» Material to process:
theorem stageCards_inv {f q} {x0 x1 x2} (hx2 : Inv f q x2) : Inv f q (stageCards x0 x1 x2).2 := by
  unfold stageCards; with_reducible repeat' first | intro _ | assumption | rfl | apply inv_ite | apply inv_id | apply invR_ite | apply inv_next | apply inv_ite_fst | apply inv_ite_snd | apply takeFree_inv | apply modSlot_inv | apply forEach_inv | apply setCardWord_inv | apply inv_foldl | apply inv_foldl_fst | apply inv_foldl_snd | split | dsimp only | (unfold Inv; dsimp only; apply inv_fold)

theorem armStaged_inv {f q} {x0 x1} (hx1 : Inv f q x1) : Inv f q (armStaged x0 x1) := by
  unfold armStaged; with_reducible repeat' first | intro _ | assumption | apply inv_ite | apply forEach_inv | apply modSlot_inv | apply holdDisarm_inv | apply armAngleRel_inv | apply setCardWord_inv | apply armCard_inv

theorem draftRegs_inv {f q} {x0 x1} (hx1 : Inv f q x1) : Inv f q (draftRegs x0 x1) := by
  unfold draftRegs; with_reducible repeat' first | assumption | apply rset_inv | apply setf_inv

theorem inForce_inv {f q} {x0 x1} (hx1 : Inv f q x1) : Inv f q (inForce x0 x1) :=
  inv_of hx1 rfl rfl rfl rfl

theorem asIdle_inv {f q} {x0} (hx0 : Inv f q x0) : Inv f q (asIdle x0) := by
  unfold asIdle; with_reducible repeat' first | assumption | apply setf_inv

theorem loadWrite_inv {f q} {x0 x1 x2} (hx2 : Inv f q x2) : Inv f q (loadWrite x0 x1 x2) := by
  unfold loadWrite; with_reducible repeat' first | intro _ | assumption | apply when__inv | apply asIdle_inv | apply lockDrop_inv | apply pairWrite_inv | apply applyWrite_inv | rfl | apply inv_ite | apply inv_id | apply invR_ite | apply inv_next | apply inv_ite_fst | apply inv_ite_snd | apply inv_foldl | apply inv_foldl_fst | apply inv_foldl_snd | split | dsimp only | (unfold Inv; dsimp only; apply inv_fold)

theorem loadPins_inv {f q} {x0 x1} (hx1 : Inv f q x1) : Inv f q (loadPins x0 x1) := by
  unfold loadPins; with_reducible repeat' first | intro _ | assumption | apply inv_ite | apply takeOwners_inv | apply forEach_inv | apply storeWord_inv

theorem putChanged_inv {f q} {x0 x1 x2} (hx2 : Inv f q x2) : Inv f q (putChanged x0 x1 x2) := by
  unfold putChanged; with_reducible repeat' first | assumption | apply inv_ite | apply applyWrite_inv

theorem putReeds_inv {f q} {x0 x1 x2} (hx2 : Inv f q x2) : Inv f q (putReeds x0 x1 x2) := by
  unfold putReeds; with_reducible repeat' first | intro _ | assumption | apply forEach_inv | apply applyWrite_inv | apply putChanged_inv | rfl | apply inv_ite | apply inv_id | apply invR_ite | apply inv_next | apply inv_ite_fst | apply inv_ite_snd | apply inv_foldl | apply inv_foldl_fst | apply inv_foldl_snd | split | dsimp only | (unfold Inv; dsimp only; apply inv_fold)

theorem loadReeds_inv {f q} {x0 x1 x2} (hx2 : Inv f q x2) : Inv f q (loadReeds x0 x1 x2) := by
  unfold loadReeds; with_reducible repeat' first | intro _ | assumption | apply putReeds_inv | rfl | apply inv_ite | apply inv_id | apply invR_ite | apply inv_next | apply inv_ite_fst | apply inv_ite_snd | apply inv_foldl | apply inv_foldl_fst | apply inv_foldl_snd | split | dsimp only | (unfold Inv; dsimp only; apply inv_fold)

theorem loadReedsAll_inv {f q} {x0 x1 x2} (hx2 : Inv f q x2) : Inv f q (loadReedsAll x0 x1 x2) := by
  unfold loadReedsAll; with_reducible repeat' first | intro _ | assumption | apply putReeds_inv | rfl | apply inv_ite | apply inv_id | apply invR_ite | apply inv_next | apply inv_ite_fst | apply inv_ite_snd | apply inv_foldl | apply inv_foldl_fst | apply inv_foldl_snd | split | dsimp only | (unfold Inv; dsimp only; apply inv_fold)

theorem loadFault_inv {f q} {x0 x1} (hx1 : Inv f q x1) : Inv f q (loadFault x0 x1) := by
  unfold loadFault; with_reducible repeat' first | intro _ | assumption | apply storeWord_inv | apply forEach_inv | split

theorem loadPower_inv {f q} {x0 x1} (hx1 : Inv f q x1) : Inv f q (loadPower x0 x1) := by
  unfold loadPower; with_reducible repeat' first | assumption | apply cmpModesSet_inv | apply storeWord_inv | split

theorem loadDraft_inv {f q} {x0 x1} (hx1 : Inv f q x1) : Inv f q (loadDraft x0 x1) := by
  unfold loadDraft; with_reducible repeat' first | intro _ | assumption | apply forEach_inv | apply setf_inv | apply modShed_inv | apply setb_inv | apply loadPins_inv | apply loadWrite_inv | apply loadReedsAll_inv | apply loadPower_inv | apply loadFault_inv | apply loadTasks_inv | apply loadCode_inv | apply loadHedBank_inv | apply loadPattern_inv | apply stageCards_inv | apply inForce_inv | apply armStaged_inv | rfl | apply inv_ite | apply inv_id | apply invR_ite | apply inv_next | apply inv_ite_fst | apply inv_ite_snd | apply inv_foldl | apply inv_foldl_fst | apply inv_foldl_snd | split | dsimp only | (unfold Inv; dsimp only; apply inv_fold)

theorem verifyBegin_inv {f q} {x0 x1} (hx1 : Inv f q x1) : Inv f q (verifyBegin x0 x1) := by
  unfold verifyBegin; with_reducible repeat' first | intro _ | assumption | apply when__inv | apply discardStaged_inv | apply setb_inv | apply setStage_inv | split | dsimp only | (unfold Inv; dsimp only; apply inv_fold)

theorem stageDraft_inv {f q} {x0} (hx0 : Inv f q x0) : Inv f q (stageDraft x0) := by
  unfold stageDraft; with_reducible repeat' first | intro _ | assumption | apply loadTasks_inv | apply loadCode_inv | apply loadPattern_inv | apply forEach_inv | apply modHed_inv | apply loadHedBank_inv | apply stageCards_inv | apply rset_inv | apply setf_inv | apply setStage_inv | apply setb_inv | split | dsimp only | (unfold Inv; dsimp only; apply inv_fold)

theorem noteRegion_inv {f q} {x0 x1 x2} (hx2 : Inv f q x2) : Inv f q (noteRegion x0 x1 x2) := by
  unfold noteRegion; with_reducible repeat' first | intro _ | assumption | apply modTack_inv | rfl | apply inv_ite | apply inv_id | apply invR_ite | apply inv_next | apply inv_ite_fst | apply inv_ite_snd | apply inv_foldl | apply inv_foldl_fst | apply inv_foldl_snd | split | dsimp only | (unfold Inv; dsimp only; apply inv_fold)

theorem verifyOp_inv {f q} {x0 x1} (hx1 : Inv f q x1) : Inv f q (verifyOp x0 x1).2 := by
  unfold verifyOp; with_reducible repeat' first | intro _ | assumption | apply noteRegion_inv | apply stageDraft_inv | apply setf_inv | apply discardStaged_inv | rfl | apply inv_ite | apply inv_id | apply invR_ite | apply inv_next | apply inv_ite_fst | apply inv_ite_snd | apply inv_foldl | apply inv_foldl_fst | apply inv_foldl_snd | split | dsimp only | (unfold Inv; dsimp only; apply inv_fold)

theorem applyCtl_inv {f q} {x0 x1 x2} (hx2 : Inv f q x2) : Inv f q (applyCtl x0 x1 x2) := by
  unfold applyCtl; with_reducible repeat' first | assumption | apply inv_ite | apply rset_inv | apply chCtlWrite_inv

theorem applyRegs_inv {f q} {x0 x1 x2} (hx2 : Inv f q x2) : Inv f q (applyRegs x0 x1 x2) := by
  unfold applyRegs; with_reducible repeat' first | intro _ | assumption | apply forEach_inv | apply modCh_inv | apply applyCtl_inv | apply writeEvcfg_inv | apply rset_inv | apply setb_inv | apply setf_inv | apply setArmed_inv | apply writeStaged_inv | rfl | apply inv_ite | apply inv_id | apply invR_ite | apply inv_next | apply inv_ite_fst | apply inv_ite_snd | apply inv_foldl | apply inv_foldl_fst | apply inv_foldl_snd | split | dsimp only | (unfold Inv; dsimp only; apply inv_fold)

theorem applyWrap_inv {f q} {x0 x1} (hx1 : Inv f q x1) : Inv f q (applyWrap x0 x1) := by
  unfold applyWrap; with_reducible repeat' first | assumption | apply inv_ite | apply when__inv | apply setb_inv | apply modCh_inv | apply chEvent_inv

theorem appliedOne_inv {f q} {x0 x1 x2} (hx2 : Inv f q x2) : Inv f q (appliedOne x0 x1 x2) := by
  unfold appliedOne; with_reducible repeat' first | intro _ | assumption | apply loadReeds_inv | split | dsimp only | (unfold Inv; dsimp only; apply inv_fold)

theorem channelApply_inv {f q} {x0 x1} (hx1 : Inv f q x1) : Inv f q (channelApply x0 x1) := by
  unfold channelApply; with_reducible repeat' first | assumption | apply appliedOne_inv | apply applyRegs_inv | apply applyWrap_inv | split

theorem forceOff_inv {f q} {x0 x1} (hx1 : Inv f q x1) : Inv f q (forceOff x0 x1) := by
  unfold forceOff; with_reducible repeat' first | intro _ | assumption | apply forEach_inv | apply when__inv | apply setb_inv | apply noteSwitch_inv | apply setOut_inv | rfl | apply inv_ite | apply inv_id | apply invR_ite | apply inv_next | apply inv_ite_fst | apply inv_ite_snd | apply inv_foldl | apply inv_foldl_fst | apply inv_foldl_snd | split | dsimp only | (unfold Inv; dsimp only; apply inv_fold)

theorem channelForce_inv {f q} {x0 x1} (hx1 : Inv f q x1) : Inv f q (channelForce x0 x1) := by
  unfold channelForce; with_reducible repeat' first | intro _ | assumption | apply forEach_inv | apply freeSlot_inv | apply cardRecord_inv | apply forceOff_inv | apply modCh_inv | apply setb_inv | apply count_inv | apply logCause_inv | apply appliedOne_inv | apply applyRegs_inv | rfl | apply inv_ite | apply inv_id | apply invR_ite | apply inv_next | apply inv_ite_fst | apply inv_ite_snd | apply inv_foldl | apply inv_foldl_fst | apply inv_foldl_snd | split | dsimp only | (unfold Inv; dsimp only; apply inv_fold)

theorem discardOld_inv {f q} {x0 x1} (hx1 : Inv f q x1) : Inv f q (discardOld x0 x1) := by
  unfold discardOld; with_reducible repeat' first | intro _ | assumption | apply forEach_inv | apply freeSlot_inv | apply cardRecord_inv

theorem swapsBegin_inv {f q} {x0 x1} (hx1 : Inv f q x1) : Inv f q (swapsBegin x0 x1) := by
  unfold swapsBegin; with_reducible repeat' first | intro _ | assumption | apply forEach_inv | apply when__inv | apply modHed_inv | apply setb_inv | apply swapStopped_inv | apply swapLater_inv | rfl | apply inv_ite | apply inv_id | apply invR_ite | apply inv_next | apply inv_ite_fst | apply inv_ite_snd | apply inv_foldl | apply inv_foldl_fst | apply inv_foldl_snd | split | dsimp only | (unfold Inv; dsimp only; apply inv_fold)

theorem switchRegs_inv {f q} {x0 x1} (hx1 : Inv f q x1) : Inv f q (switchRegs x0 x1) := by
  unfold switchRegs; with_reducible repeat' first | intro _ | assumption | apply forEach_inv | apply putChanged_inv | split
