theorem execHold_inv {f q} {x0} (hx0 : Inv f q x0) : InvR f q (execHold x0) := by
  unfold execHold; with_reducible repeat' first | assumption | apply landCmd_inv | apply holdCmdOp_inv | apply inv_next

theorem execClearHold_inv {f q} {x0} (hx0 : Inv f q x0) : InvR f q (execClearHold x0) := by
  unfold execClearHold; with_reducible repeat' first | assumption | apply landCmd_inv | apply clearCmdOp_inv | apply inv_next

theorem execMaintEnter_inv {f q} {x0} (hx0 : Inv f q x0) : InvR f q (execMaintEnter x0) := by
  unfold execMaintEnter; with_reducible repeat' first | assumption | apply fgLand_inv | apply maintEnterOp_inv | apply inv_next

theorem execMaintLeave_inv {f q} {x0} (hx0 : Inv f q x0) : InvR f q (execMaintLeave x0) := by
  unfold execMaintLeave; with_reducible repeat' first | assumption | apply fgLand_inv | apply leaveMaint_inv | apply inv_next

theorem execDeviceReset_inv {f q} {x0} (hx0 : Inv f q x0) : InvR f q (execDeviceReset x0) := by
  unfold execDeviceReset; with_reducible repeat' first | intro _ | assumption | rfl | apply inv_ite | apply inv_id | apply invR_ite | apply inv_next | apply inv_ite_fst | apply inv_ite_snd | apply fgLand_inv | apply inv_foldl | apply inv_foldl_fst | apply inv_foldl_snd | split | dsimp only | (unfold Inv; dsimp only; apply inv_fold)

theorem execCommandReset_inv {f q} {x0} (hx0 : Inv f q x0) : InvR f q (execCommandReset x0) := by
  unfold execCommandReset; with_reducible repeat' first | assumption | apply atOpt_inv | apply deviceReset_inv | apply inv_next

theorem execDraftAbort_inv {f q} {x0} (hx0 : Inv f q x0) : InvR f q (execDraftAbort x0) := by
  unfold execDraftAbort; with_reducible repeat' first | assumption | apply fgLand_inv | apply draftAbortOp_inv | apply inv_next

theorem execChangeover_inv {f q} {x0} (hx0 : Inv f q x0) : InvR f q (execChangeover x0) := by
  unfold execChangeover; with_reducible repeat' first | assumption | apply landCmd_inv | apply changeoverOp_inv | apply inv_next

theorem execLineChangeover_inv {f q} {x0} (hx0 : Inv f q x0) : InvR f q (execLineChangeover x0) := by
  unfold execLineChangeover; with_reducible repeat' first | assumption | apply landCmd_inv | apply lineCmdOp_inv | apply inv_next

theorem execDraftWrite_inv {f q} {x0} (hx0 : Inv f q x0) : InvR f q (execDraftWrite x0) := by
  unfold execDraftWrite; with_reducible repeat' first | assumption | apply landCmd_inv | apply regionWriteOp_inv | apply inv_next

theorem execDraftVerify_inv {f q} {x0} (hx0 : Inv f q x0) : InvR f q (execDraftVerify x0) := by
  unfold execDraftVerify; with_reducible repeat' first | intro _ | assumption | apply landCmd_inv | apply bgBegun_inv | apply verifyBegin_inv | apply inv_next

theorem execRevert_inv {f q} {x0} (hx0 : Inv f q x0) : InvR f q (execRevert x0) := by
  unfold execRevert; with_reducible repeat' first | intro _ | assumption | apply landCmd_inv | apply bgBegun_inv | apply verifyBegin_inv | apply inv_next

theorem execHedLoad_inv {f q} {x0} (hx0 : Inv f q x0) : InvR f q (execHedLoad x0) := by
  unfold execHedLoad; with_reducible repeat' first | assumption | apply landCmd_inv | apply hedLoadOp_inv | apply inv_next

theorem execFwWrite_inv {f q} {x0} (hx0 : Inv f q x0) : InvR f q (execFwWrite x0) := by
  unfold execFwWrite; with_reducible repeat' first | assumption | apply landCmd_inv | apply regionWriteOp_inv | apply inv_next

theorem execFwActivate_inv {f q} {x0} (hx0 : Inv f q x0) : InvR f q (execFwActivate x0) := by
  unfold execFwActivate; with_reducible repeat' first | assumption | apply landCmd_inv | apply fwActivateOp_inv | apply inv_next

theorem execLogRead_inv {f q} {x0} (hx0 : Inv f q x0) : InvR f q (execLogRead x0) := by
  unfold execLogRead; with_reducible repeat' first | assumption | apply landCmd_inv | apply logReadOp_inv | apply inv_next

theorem execKeyEnrol_inv {f q} {x0} (hx0 : Inv f q x0) : InvR f q (execKeyEnrol x0) := by
  unfold execKeyEnrol; with_reducible repeat' first | assumption | apply landCmd_inv | apply keyEnrolOp_inv | apply inv_next

theorem execKeyRevoke_inv {f q} {x0} (hx0 : Inv f q x0) : InvR f q (execKeyRevoke x0) := by
  unfold execKeyRevoke; with_reducible repeat' first | assumption | apply landCmd_inv | apply keyRevokeOp_inv | apply inv_next

theorem execSecureEnable_inv {f q} {x0} (hx0 : Inv f q x0) : InvR f q (execSecureEnable x0) := by
  unfold execSecureEnable; with_reducible repeat' first | assumption | apply landCmd_inv | apply secureEnableOp_inv | apply inv_next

» Problem requirements: Lines from the top of the entries through the line with "(draftRegs x0 x1) := by" are to be transcribed exactly, and nothing more.

» Solution for this exercise:
theorem stageCards_inv {f q} {x0 x1 x2} (hx2 : Inv f q x2) : Inv f q (stageCards x0 x1 x2).2 := by
  unfold stageCards; with_reducible repeat' first | intro _ | assumption | rfl | apply inv_ite | apply inv_id | apply invR_ite | apply inv_next | apply inv_ite_fst | apply inv_ite_snd | apply takeFree_inv | apply modSlot_inv | apply forEach_inv | apply setCardWord_inv | apply inv_foldl | apply inv_foldl_fst | apply inv_foldl_snd | split | dsimp only | (unfold Inv; dsimp only; apply inv_fold)

theorem armStaged_inv {f q} {x0 x1} (hx1 : Inv f q x1) : Inv f q (armStaged x0 x1) := by
  unfold armStaged; with_reducible repeat' first | intro _ | assumption | apply inv_ite | apply forEach_inv | apply modSlot_inv | apply holdDisarm_inv | apply armAngleRel_inv | apply setCardWord_inv | apply armCard_inv

theorem draftRegs_inv {f q} {x0 x1} (hx1 : Inv f q x1) : Inv f q (draftRegs x0 x1) := by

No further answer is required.